Best Debt Relief Option – Loan Modification or Short Sale?
When homes become unaffordable for the owners, they often have to decide how to get out of debt. The main two debt relief options to salvage homeowner credit are most normally a loan modification or short sale. However, each of these mortgage debt relief options have pros and cons of their own, meaning, you’ll have to carefully weigh the options of Loan Modifications and Short Sales before choosing any one.
First of all, it’s quite a difficult question to answer as to whether you should opt for a loan modification or a short sale since both of them depend partly on the following factors:
- Your wish to retain your property.
- The consent of the bank.
- Your current financial health.
The situation may turn for worse, point in case, the bank trashes your request to consider your home’s present market value.
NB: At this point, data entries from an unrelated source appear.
-- ==== Sys2Proof/Machine/Partition.lean ====
section
/-! DEFINITION. The partition engine: major 0x2D, placement, quads and launches, births, eviction and migration orders,
gang slices (R94, R101, R438, R439, R447 to R467, R481). -/

namespace Sys2Proof.Machine

/-! ## Functions (R448) -/

/-- Quads held or reserved by a function. -/
def State.claimed (s : State) (f : Nat) : List Nat :=
  (s.quads.filter fun p => match p.2.hold with
    | .held g _ _ => g == f
    | .reserved g => g == f
    | _ => false).map (·.1)

/-- STATE of a function (R448). -/
def State.fnState (s : State) (f : Nat) : Nat :=
  match (s.fn f).st with
  | .none => 0
  | .evicted => 3
  | _ => if s.claimed f != [] || (s.fn f).queues.toList.any (· != []) then 2 else 1

/-- The function is a gang. -/
def Func.isGang (k : Func) : Bool := k.gang.getLsbD 63

/-- GANGTOL in µs. -/
def Func.gangTol (k : Func) : Nat := if field k.gang.toNat 19 0 = 0 then 200 else field k.gang.toNat 19 0

/-! ## Launch records (R81, R454, R455) -/

/-- Byte `i` of a record. -/
def byteAt (bs : List Byte) (i : Nat) : Nat := (bs.getD i 0).toNat

/-- Width of a launch in quads. -/
def launchW (bs : List Byte) : Nat := byteAt bs 8
/-- Height of a launch in quads. -/
def launchH (bs : List Byte) : Nat := byteAt bs 9
/-- The launch names its origin. -/
def launchFixed (bs : List Byte) : Bool := byteAt bs 10 != 255
/-- Threads per core. -/
def launchTpc (bs : List Byte) : Nat := byteAt bs 12
/-- The launch is paired. -/
def launchPaired (bs : List Byte) : Bool := (bs.getD 13 0).getLsbD 2

/-- A record that breaks a limit of R81 (code FORMAT). -/
def badRecord (bs : List Byte) : Bool :=
  let w := launchW bs
  let h := launchH bs
  let x := byteAt bs 10
  let y := byteAt bs 11
  bs.length != 64 || byteAt bs 0 % 4 != 0 || w = 0 || 120 < w || h = 0 || 120 < h ||
    (x == 255) != (y == 255) || (x != 255 && (119 < x || 120 < x + w || 119 < y || 120 < y + h)) ||
    launchTpc bs = 0 || 16 < launchTpc bs || (launchPaired bs && 8 < launchTpc bs) || 16 ≤ byteAt bs 13 ||
    byteAt bs 14 != 0 || byteAt bs 15 != 0 || ((bs.drop 20).take 4).any (· != 0) || (bs.drop 56).any (· != 0)

/-- A record enters a queue of a function: its number, or the code of its refusal at entry (R454, R455). -/
def State.enterLaunch (s : State) (f : Nat) (bs : List Byte) : State × Except Nat Nat :=
  let p := byteAt bs 13 % 4
  let size := launchW bs * launchH bs
  if badRecord bs then (s, .error 1)
  else if 16 ≤ (vget [] (s.fn f).queues p).length then (s, .error 2)
  else if (s.fn f).qmax < size || (s.lse (s.fn f).lease).qmax < size then (s, .error 3)
  else
    let n := s.nextLaunch % 65536
    let s := s.modFn f fun k => { k with queues := vmod [] k.queues p fun q => q ++ [{ number := n, fn := f, bytes := bs }] }
    ({ s with nextLaunch := (n + 1) % 65536 }.dueOnce .placementPass, .ok n)

/-- The word of R463. -/
def launchWord : Except Nat Nat → Nat
  | .ok n => n
  | .error c => 2 ^ 63 + c <<< 56

/-- A queued record is dropped with a placement code (R455). -/
def State.refuseLaunch (s : State) (l : Launch) (code : Nat) : State :=
  (s.modFn l.fn fun k => { k with queues := vmap (fun q => q.erase l) k.queues }).fnEvent l.fn
    (contextEvent 0xA0 (code <<< 16 + l.number))

/-! ## Instructions that the service die answers (R462) -/

/-- The service die waits for the thread's earlier stores (R183). -/
def afterRelease (act : State → Res) (s : State) : Res :=
  atService (fun s =>
    if s.released s.cur then act s
    else .keep ((s.park s.cur .engine { service := true }).dueOnce (.accessReply s.cur))) s

/-- Reads a block for the service die's answer as relaxed loads. -/
def serviceRead (ea : Word) (n align : Nat) (fin : List Byte → State → Res) (s : State) : Res :=
  memAccess ea n rightR align 0 false (fun s da parts =>
    let o : Op := { service := true, ea := ea, da := da, pinned := s.me.pinned ea, relaxed := true
                    todo := parts.map fun p => { dest := p.1, op := .load p.2.1 p.2.2, ea := ea, da := da } }
    .keep ((s.modMe fun th => { th with op := o }).nextAccess s.cur)) fin s

/-- A function selector whose other bits are zero (R420, R462). -/
def withSelector (word : Half) (n : Nat) (k : Nat → State → Res) (s : State) : Res :=
  if field n 14 9 != 0 || field n 63 16 != 0 then illegal word 2 s else withFn word n k s

/-- DLAUNCH (R463). -/
def dlaunchBody (word : Half) (a b d : BitVec 5) (s : State) : Res :=
  let ea := s.g a
  withSelector word (s.gn b) (fun f s =>
    if !s.allowed 0 then noRight word 1 s
    else if !s.exists? f then illegal word 3 s
    else if ea.toNat % 64 != 0 then raise cMisalign ea 0 s
    else withScope (scopeWord 5) (fun x s =>
      let fin (bs : List Byte) (s : State) : Res :=
        let (s, r) := s.enterLaunch f bs
        .done ((s.setGn d (launchWord r)).noteClamp s.cur x)
      match s.me.op.reply with
      | .none => afterRelease (serviceRead ea 64 64 fin) s
      | _ => serviceRead ea 64 64 fin s) s) s

/-- DLAUNCH (R463). Enters a launch record into a function's queue. -/
def execDlaunch (a : BitVec 5) (b : BitVec 5) (d : BitVec 5) (s : State) : Out :=
  run { word := 45#6 ++ a ++ b ++ d ++ 0#5 ++ 0#6, level := 1, srcs := [a.toNat, b.toNat], dsts := [d.toNat] }
    (dlaunchBody (45#6 ++ a ++ b ++ d ++ 0#5 ++ 0#6) a b d) s

/-! ## Placement (R456, R458, R459) -/

/-- Quads of a rectangle from an origin quad. -/
def rectQuads (o w h : Nat) : List Nat :=
  (List.range h).flatMap fun j => (List.range w).map fun i => o + 120 * j + i

/-- A quad is in the way of a launch of `f`: HELD, or RESERVED by another. -/
def Hold.blocks (f : Nat) : Hold → Bool
  | .out => true
  | .held _ _ _ => true
  | .reserved g => g != f
  | .scrub (some g) => g != f
  | _ => false

/-- Quads of a rectangle that are in the way. -/
def State.inWay (s : State) (f : Nat) (qs : List Nat) : Nat := (qs.filter fun q => (s.quad q).hold.blocks f).length

/-- The origins a launch may take: its own, or every origin with all quads not OUT. -/
def State.origins (s : State) (bs : List Byte) : List Nat :=
  if launchFixed bs then [byteAt bs 11 * 120 + byteAt bs 10]
  else
    ((List.range (121 - launchH bs)).flatMap fun y => (List.range (121 - launchW bs)).map fun x => y * 120 + x).filter
      fun o => (rectQuads o (launchW bs) (launchH bs)).all fun q => (s.quad q).hold != .out

/-- The candidate with the fewest quads in the way; ties lie with the earlier in row order. -/
def State.bestOrigin (s : State) (f : Nat) (bs : List Byte) : Option (Nat × Nat) :=
  (s.origins bs).foldl (fun best o =>
    let n := s.inWay f (rectQuads o (launchW bs) (launchH bs))
    match best with
    | none => some (o, n)
    | some (p, m) => if n < m then some (o, n) else some (p, m)) none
Alternatively, if you’ve determined to continue to stay in your present home, then irrespective of its market value, a loan modification might be your best route to relieve your financial burden.
What are the terms of a loan modification?
- Primarily, a loan modification will affect you in the following ways:
- It’ll extend your loan’s maturity deadline.
- Will lower your loan’s rate of interest.
- Your loan’s principal balance will get inflated with the addition of unpaid interests.
- Finally, a loan modification will reduce the overall principal balance.
Loan modification may inflate your monthly payment
It might seem weird but not all banks do agree to offer a loan modification help to their borrowers, especially in cases where the homeowner’s monthly mortgage repayment amount will get reduced. There are few banks that do a loan modification but will increase the monthly payment.
These financial institutions use different kinds of ratios to decide a fresh mortgage repayment amount. However, there is a cap of 38% with respect to the borrower’s gross monthly income beyond which banks cannot determine a new loan repayment amount. Depending upon the financial statements of the borrowers, banks may demand higher mortgage payment.
Both short sale and loan modification cannot proceed all at once
There are many banks that won’t work on two files concurrently. You’ll have to decide well in advance as to whether loan modification or short sale would be your choice to obtain debt relief. It’s important that you choose one or the other.
The moment you approach your bank for a loan modification, then from that very moment, your bank will suspend any kind of ongoing short sale process. Basically, both loan modification and short sale processes take about the same time to complete. Certain loan modification process are found to have taken 3 – 6 months to finish.
In reality, this is unfair to the buyers who’ve submitted their respective good faith offers on a short sale property and are waiting for their individual short sale approvals, only to find out that the sellers have abandoned the transaction process midway, and that they’re working out a loan modification agreement with the homeowner instead.
Why short sale might be better than a loan modification?
If you want your property to be out from underwater, then you may opt for a short sale in-lieu of a mortgage loan modification. Here, you’d have to pay a reduced loan amount to the bank and have your home released by it. Short sale will be better, if your home is worth less than the total amount owed.
You can buy another home after about 2-3 years of the short sale that would be affordable for you, provided housing prices remain stable. Moreover, both loan modification as well as short sale will have negative impact on your home. Still, they’re much better option as compared to foreclosure.